Trainer.step doesn't block, is this safe, is this faster?

Consider the following code:

ctx = mx.gpu()
l_total = nd.zeros(1, ctx, dtype=np.float32)

for x, y in dataloader:
    x = x.as_in_context(ctx)
    y = y.as_in_context(ctx)
    with autograd.record():
        l = loss(net(x), y)
    l_total += l.mean()

Until recently, I’ve always stored l_total as a normal float and accumulated it via l_total += l.mean().asnumpy(), which also acted as a block (like mx.nd.waitall()). So, after I switched l_total to an NDArray on the GPU, I was very surprised to find out, that trainer.step doesn’t block execution on its own.

With this code, the GPU is first filled with batches to it’s memory capacity and only then does the computation start (assuming the net itself is slower than the speed at which batches load). Which seems really weird, since each batch should logically depend on the results of the previous batch (since the weights of the network must be updated by the trainer).

So my questions are:

  • Without barriers, does trainer.step preserve the ordering of batches and correct weights updates.
  • If not, I think trainer.step should block by default, since most users won’t expect this behavior.
  • If it does update the weight correctly, what are the performance implications of not blocking? On one hand, not having barriers and not needing to pull values from the GPU on each batch is generally considered good. However, I am having doubts. There might be (?) performance degradation, because the GPU memory is filled or because of cache misses or any other 101 reasons.


This is the default execution mode of MXNet. All operations are added to an execution Stream and therefore scheduled to be executed asynchronously (and the graph dependencies are conserved).

Trying to access resulting NDarrays in Python (with wait_for_all or asnumpy) just makes the frontend wait for results and this does not impact the execution. Other that the fact than you can’t schedule further operations since Python is waiting.

You can also find info about it in this thread:

Hi, thank you for your answer. I am aware of the asynchronous execution nature of MXNet. However, this doesn’t quite answer my question.

Firstly, it is not obvious to me, that from “graph dependencies are conserved” follows “weight updates are done sequentially with all the other operations”. I am guessing, that they are, but I wasn’t sure, since I don’t know, whether Trainers are considered a part of the computational graph.

Just to be clear. In the following example

with autograd.record():
    l1 = loss(net(x1), y))
trainer.step(x1.shape[0]) # 1
result = net(x2).asnumpy() # 2
l1.asnumpy() # 3

Is it guaranteed, that the forward pass at line #2 will use the updated weights after trainer.step(...) and not the original ones? The update of the weights was scheduled at line #1, however since trainer.step(...) itself doesn’t have a barrier, it is plausible, that the weights are updated only after #3, when the loss itself is actually requested by the frontend.

The second issue – performance, is also a little bit tricky.

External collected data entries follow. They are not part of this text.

/-- A monitor entry completes with a status (R270, R271); a parked team keeps it until it unparks. -/
def State.monDone (s : State) (m : Mon) (st : Nat) : State :=
  let s := { s with mons := s.mons.filter (· != m) }
  match tabGet? (s.core m.core).pend m.pend with
  | none => s
  | some p =>
    if s.pendParked m.core p then
      let p := { p with accs := p.accs.map fun a => if a.pos = m.pos then { a with st := 5, x := st } else a }
      let s := s.modCore m.core fun k => { k with pend := tabSet k.pend m.pend p }
      -- the completion makes the team ready to unpark (R125)
      let wakes (t : Team) : Team :=
        if t.ready.isNone && (s.ctx t.ctx).state != .halted then { t with ready := some s.clk.toNat } else t
      s.modTeam m.core p.place wakes
    else (s.waitcStatus m.core m.pend m.pos st).finishLane m.core m.pend m.pos

/-- The comparison of a monitor (R269): natural values. -/
def monHolds (c : WaitCmp) (x v : Nat) : Bool :=
  match c with
  | .eq => x == v
  | .ne => x != v
  | .ge => decide (v ≤ x)
  | .lt => decide (x < v)

/-! ### Performing accesses at a home -/

/-- The bytes at physical addresses. -/
def State.homeBytes (s : State) (pas : List Nat) : List Byte :=
  match pas with
  | [] => []
  | a :: _ =>
    if inLinkRegs a then leBytes pas.length (s.link.read (a - 0x1000) pas.length) else pas.map s.mem.get

/-- `n` bytes at a physical address. -/
def State.homeRead (s : State) (pa n : Nat) : Nat := ofLe (s.homeBytes (natRange pa n))

/-- Whether any of the bytes is poisoned. -/
def State.homePoisoned (s : State) (pas : List Nat) : Bool := pas.any s.poison.contains

/-- The monitor's lane runs in a context with DETM = 1, which never sees `W.WOKEN` (R399). -/
def State.monDetm (s : State) (m : Mon) : Bool :=
  ((tabGet? (s.core m.core).pend m.pend).bind fun p => s.team? m.core p.place).any fun t => (s.ctx t.ctx).detm

/-- Wakes the monitors that a write touches and whose comparison now holds (R270). -/
def State.wake (s : State) (pas : List Nat) : State :=
  let hit := s.mons.filter fun m =>
    pas.any (fun a => m.pa ≤ a && a < m.pa + m.n) && monHolds m.cmp (s.homeRead m.pa m.n) m.val
  hit.foldl (fun s m => s.monDone m (if s.monDetm m then 0 else 1)) s

/-- Marks the logged lanes whose faulting entry lies in one of the lines. -/
def LogEntry.touch (e : LogEntry) (lines : List Nat) : LogEntry :=
  { e with lanes := e.lanes.map fun l => if lines.contains l.line then { l with touched := true } else l }

/-- Marks the logged lanes whose record, of address `va`, was overwritten. -/
def LogEntry.drop (e : LogEntry) (va : Nat) : LogEntry :=
  { e with lanes := e.lanes.map fun l => if l.va = va then { l with dropped := true } else l }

The view, that barriers like mx.nd.waitall() “don’t impact execution” is a simplification and in my experience doesn’t always quite work.

For example, you can accidentally cause an OOM error, if you are not careful with not waiting for the execution results. I suspect, that not waiting for the batch to finish would allow the frontend to start loading the next batch into the GPUs memory, while the GPU is working on the previous batch, but once again, I am not sure, hence my question.